**Exercise aim**:
Down to the last line, repeat the data below exactly.

**Provided entries**:
-- ==== Sys2Proof/Laws/Ops.lean ====
section
/-! SUPPORT. Ops: what each shared operation can do, said once. -/

namespace Sys2Proof.Machine

theorem takeEvent_nil {s : State} (h : s.inputs = []) : takeEvent s = none := by
  simp [takeEvent, h]

theorem takeEvent_cons {s : State} {e : HostEvent} {rest : List HostEvent} (h : s.inputs = e :: rest) :
    takeEvent s = some (e, { s with inputs := rest }) := by
  simp [takeEvent, h]

/-- A read of a cell that holds a value answers it; a read of an empty one answers a fault. -/
theorem readReg_status (s : State) :
    readReg .status s = (s.status.elim (.fault .unreset) .status) := by
  cases h : s.status <;> simp [readReg, h]

theorem readReg_kind (s : State) : readReg .kind s = (s.kind.elim (.fault .unreset) .kind) := by
  cases h : s.kind <;> simp [readReg, h]

theorem readReg_raw (s : State) : readReg .raw s = (s.raw.elim (.fault .unreset) .raw) := by
  cases h : s.raw <;> simp [readReg, h]

theorem readReg_crcCalc (s : State) : readReg .crcCalc s = (s.crcCalc.elim (.fault .unreset) .crcCalc) := by
  cases h : s.crcCalc <;> simp [readReg, h]

theorem readReg_value (s : State) : readReg .value s = (s.value.elim (.fault (valueFault s)) .value) := by
  cases h : s.value <;> simp [readReg, h]

theorem valueFault_eq (s : State) : valueFault s = if s.status = none then .unreset else .valueUnset := by
  cases h : s.status <;> simp [valueFault, h]

/-- A read adds the fault it raised, if any, behind the faults recorded before. -/
theorem recordedFaults_hostRead (r : RegName) (s : State) :
    recordedFaults (hostRead r s) = recordedFaults s ++ (answerFault (readReg r s)).toList := by
  cases h : answerFault (readReg r s) <;> simp [recordedFaults, List.filterMap_append, h]

/-- The check succeeds for the computed byte alone. -/
theorem crcOk_iff (raw : Raw) (c : Byte) : crcOk raw c = true ↔ crc8 raw = c := by
  simp [crcOk]

/-- One CRC iteration is a shift and, where the top bit was set, an XOR. -/
theorem crcStep_eq (w : CrcReg) : crcStep w = (w <<< 1) ^^^ (if w.getLsbD 15 then poly else 0) := by
  unfold crcStep
  split <;> simp

/-- A matched check: OK with the converted value. -/
theorem checkConvert_match (kind : Kind) (convert : Raw → Binary64) (raw : Raw) (s : State) :
    checkConvert kind convert raw (crc8 raw) s
      = { s with status := some .ok, kind := some kind, raw := some raw, crcCalc := some (crc8 raw),
                 value := some (convert raw) } := by
  simp [checkConvert, crcOk, report, writeValue, writeChecked]

/-- A failed check: CHECKSUM_ERROR and no value, with the checked registers written all the same. -/
theorem checkConvert_mismatch (kind : Kind) (convert : Raw → Binary64) (raw : Raw) (c : Byte) (s : State)
    (h : crc8 raw ≠ c) :
    checkConvert kind convert raw c s
      = { s with status := some .checksumError, kind := some kind, raw := some raw,
                 crcCalc := some (crc8 raw), value := none } := by
  simp [checkConvert, crcOk, h, report, writeValue, writeChecked]

/-- Everything a checked conversion can do: it ends in one of the two outcomes. -/
theorem checkConvert_cases (kind : Kind) (convert : Raw → Binary64) (raw : Raw) (c : Byte) (s : State) :
    (crc8 raw = c ∧ checkConvert kind convert raw c s
      = { s with status := some .ok, kind := some kind, raw := some raw, crcCalc := some (crc8 raw),
                 value := some (convert raw) }) ∨
    (crc8 raw ≠ c ∧ checkConvert kind convert raw c s
      = { s with status := some .checksumError, kind := some kind, raw := some raw,
                 crcCalc := some (crc8 raw), value := none }) := by
  by_cases h : crc8 raw = c
  · subst h
    exact .inl ⟨rfl, checkConvert_match kind convert raw s⟩
  · exact .inr ⟨h, checkConvert_mismatch kind convert raw c s h⟩

/-- The bits of a raw code: LSB below, MSB above. -/
theorem rawCode_getLsbD (msb lsb : Byte) (i : Nat) :
    (rawCode msb lsb).getLsbD i = if i < 8 then lsb.getLsbD i else msb.getLsbD (i - 8) :=
  BitVec.getLsbD_append

@[simp] theorem rawHigh_rawCode (msb lsb : Byte) : rawHigh (rawCode msb lsb) = msb := by
  apply BitVec.eq_of_getLsbD_eq
  intro i hi
  simp [rawHigh, rawCode_getLsbD, hi]

@[simp] theorem rawLow_rawCode (msb lsb : Byte) : rawLow (rawCode msb lsb) = lsb := by
  apply BitVec.eq_of_getLsbD_eq
  intro i hi
  simp [rawLow, rawCode_getLsbD, hi]

@[simp] theorem rawCode_split (raw : Raw) : rawCode (rawHigh raw) (rawLow raw) = raw := by
  apply BitVec.eq_of_getLsbD_eq
  intro i hi
  rw [rawCode_getLsbD]
  split
  · simp_all [rawLow]
  · have h8 : 8 + (i - 8) = i := by omega
    have h9 : i - 8 < 8 := by omega
    simp [rawHigh, h8, h9]

end Sys2Proof.Machine
end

**Written solution**:
-- ==== Sys2Proof/Laws/Ops.lean ====
section
/-! SUPPORT. Ops: what each shared operation can do, said once. -/

namespace Sys2Proof.Machine

theorem takeEvent_nil {s : State} (h : s.inputs = []) : takeEvent s = none := by
  simp [takeEvent, h]

theorem takeEvent_cons {s : State} {e : HostEvent} {rest : List HostEvent} (h : s.inputs = e :: rest) :
    takeEvent s = some (e, { s with inputs := rest }) := by
  simp [takeEvent, h]

/-- A read of a cell that holds a value answers it; a read of an empty one answers a fault. -/
theorem readReg_status (s : State) :
    readReg .status s = (s.status.elim (.fault .unreset) .status) := by
  cases h : s.status <;> simp [readReg, h]

theorem readReg_kind (s : State) : readReg .kind s = (s.kind.elim (.fault .unreset) .kind) := by
  cases h : s.kind <;> simp [readReg, h]

theorem readReg_raw (s : State) : readReg .raw s = (s.raw.elim (.fault .unreset) .raw) := by
  cases h : s.raw <;> simp [readReg, h]

theorem readReg_crcCalc (s : State) : readReg .crcCalc s = (s.crcCalc.elim (.fault .unreset) .crcCalc) := by
  cases h : s.crcCalc <;> simp [readReg, h]

theorem readReg_value (s : State) : readReg .value s = (s.value.elim (.fault (valueFault s)) .value) := by
  cases h : s.value <;> simp [readReg, h]

theorem valueFault_eq (s : State) : valueFault s = if s.status = none then .unreset else .valueUnset := by
  cases h : s.status <;> simp [valueFault, h]

/-- A read adds the fault it raised, if any, behind the faults recorded before. -/
theorem recordedFaults_hostRead (r : RegName) (s : State) :
    recordedFaults (hostRead r s) = recordedFaults s ++ (answerFault (readReg r s)).toList := by
  cases h : answerFault (readReg r s) <;> simp [recordedFaults, List.filterMap_append, h]

/-- The check succeeds for the computed byte alone. -/
theorem crcOk_iff (raw : Raw) (c : Byte) : crcOk raw c = true ↔ crc8 raw = c := by
  simp [crcOk]

/-- One CRC iteration is a shift and, where the top bit was set, an XOR. -/
theorem crcStep_eq (w : CrcReg) : crcStep w = (w <<< 1) ^^^ (if w.getLsbD 15 then poly else 0) := by
  unfold crcStep
  split <;> simp

/-- A matched check: OK with the converted value. -/
theorem checkConvert_match (kind : Kind) (convert : Raw → Binary64) (raw : Raw) (s : State) :
    checkConvert kind convert raw (crc8 raw) s
      = { s with status := some .ok, kind := some kind, raw := some raw, crcCalc := some (crc8 raw),
                 value := some (convert raw) } := by
  simp [checkConvert, crcOk, report, writeValue, writeChecked]

/-- A failed check: CHECKSUM_ERROR and no value, with the checked registers written all the same. -/
theorem checkConvert_mismatch (kind : Kind) (convert : Raw → Binary64) (raw : Raw) (c : Byte) (s : State)
    (h : crc8 raw ≠ c) :
    checkConvert kind convert raw c s
      = { s with status := some .checksumError, kind := some kind, raw := some raw,
                 crcCalc := some (crc8 raw), value := none } := by
  simp [checkConvert, crcOk, h, report, writeValue, writeChecked]

/-- Everything a checked conversion can do: it ends in one of the two outcomes. -/
theorem checkConvert_cases (kind : Kind) (convert : Raw → Binary64) (raw : Raw) (c : Byte) (s : State) :
    (crc8 raw = c ∧ checkConvert kind convert raw c s
      = { s with status := some .ok, kind := some kind, raw := some raw, crcCalc := some (crc8 raw),
                 value := some (convert raw) }) ∨
    (crc8 raw ≠ c ∧ checkConvert kind convert raw c s
      = { s with status := some .checksumError, kind := some kind, raw := some raw,
                 crcCalc := some (crc8 raw), value := none }) := by
  by_cases h : crc8 raw = c
  · subst h
    exact .inl ⟨rfl, checkConvert_match kind convert raw s⟩
  · exact .inr ⟨h, checkConvert_mismatch kind convert raw c s h⟩

/-- The bits of a raw code: LSB below, MSB above. -/
theorem rawCode_getLsbD (msb lsb : Byte) (i : Nat) :
    (rawCode msb lsb).getLsbD i = if i < 8 then lsb.getLsbD i else msb.getLsbD (i - 8) :=
  BitVec.getLsbD_append

@[simp] theorem rawHigh_rawCode (msb lsb : Byte) : rawHigh (rawCode msb lsb) = msb := by
  apply BitVec.eq_of_getLsbD_eq
  intro i hi
  simp [rawHigh, rawCode_getLsbD, hi]

@[simp] theorem rawLow_rawCode (msb lsb : Byte) : rawLow (rawCode msb lsb) = lsb := by
  apply BitVec.eq_of_getLsbD_eq
  intro i hi
  simp [rawLow, rawCode_getLsbD, hi]

@[simp] theorem rawCode_split (raw : Raw) : rawCode (rawHigh raw) (rawLow raw) = raw := by
  apply BitVec.eq_of_getLsbD_eq
  intro i hi
  rw [rawCode_getLsbD]
  split
  · simp_all [rawLow]
  · have h8 : 8 + (i - 8) = i := by omega
    have h9 : i - 8 < 8 := by omega
    simp [rawHigh, h8, h9]

end Sys2Proof.Machine
end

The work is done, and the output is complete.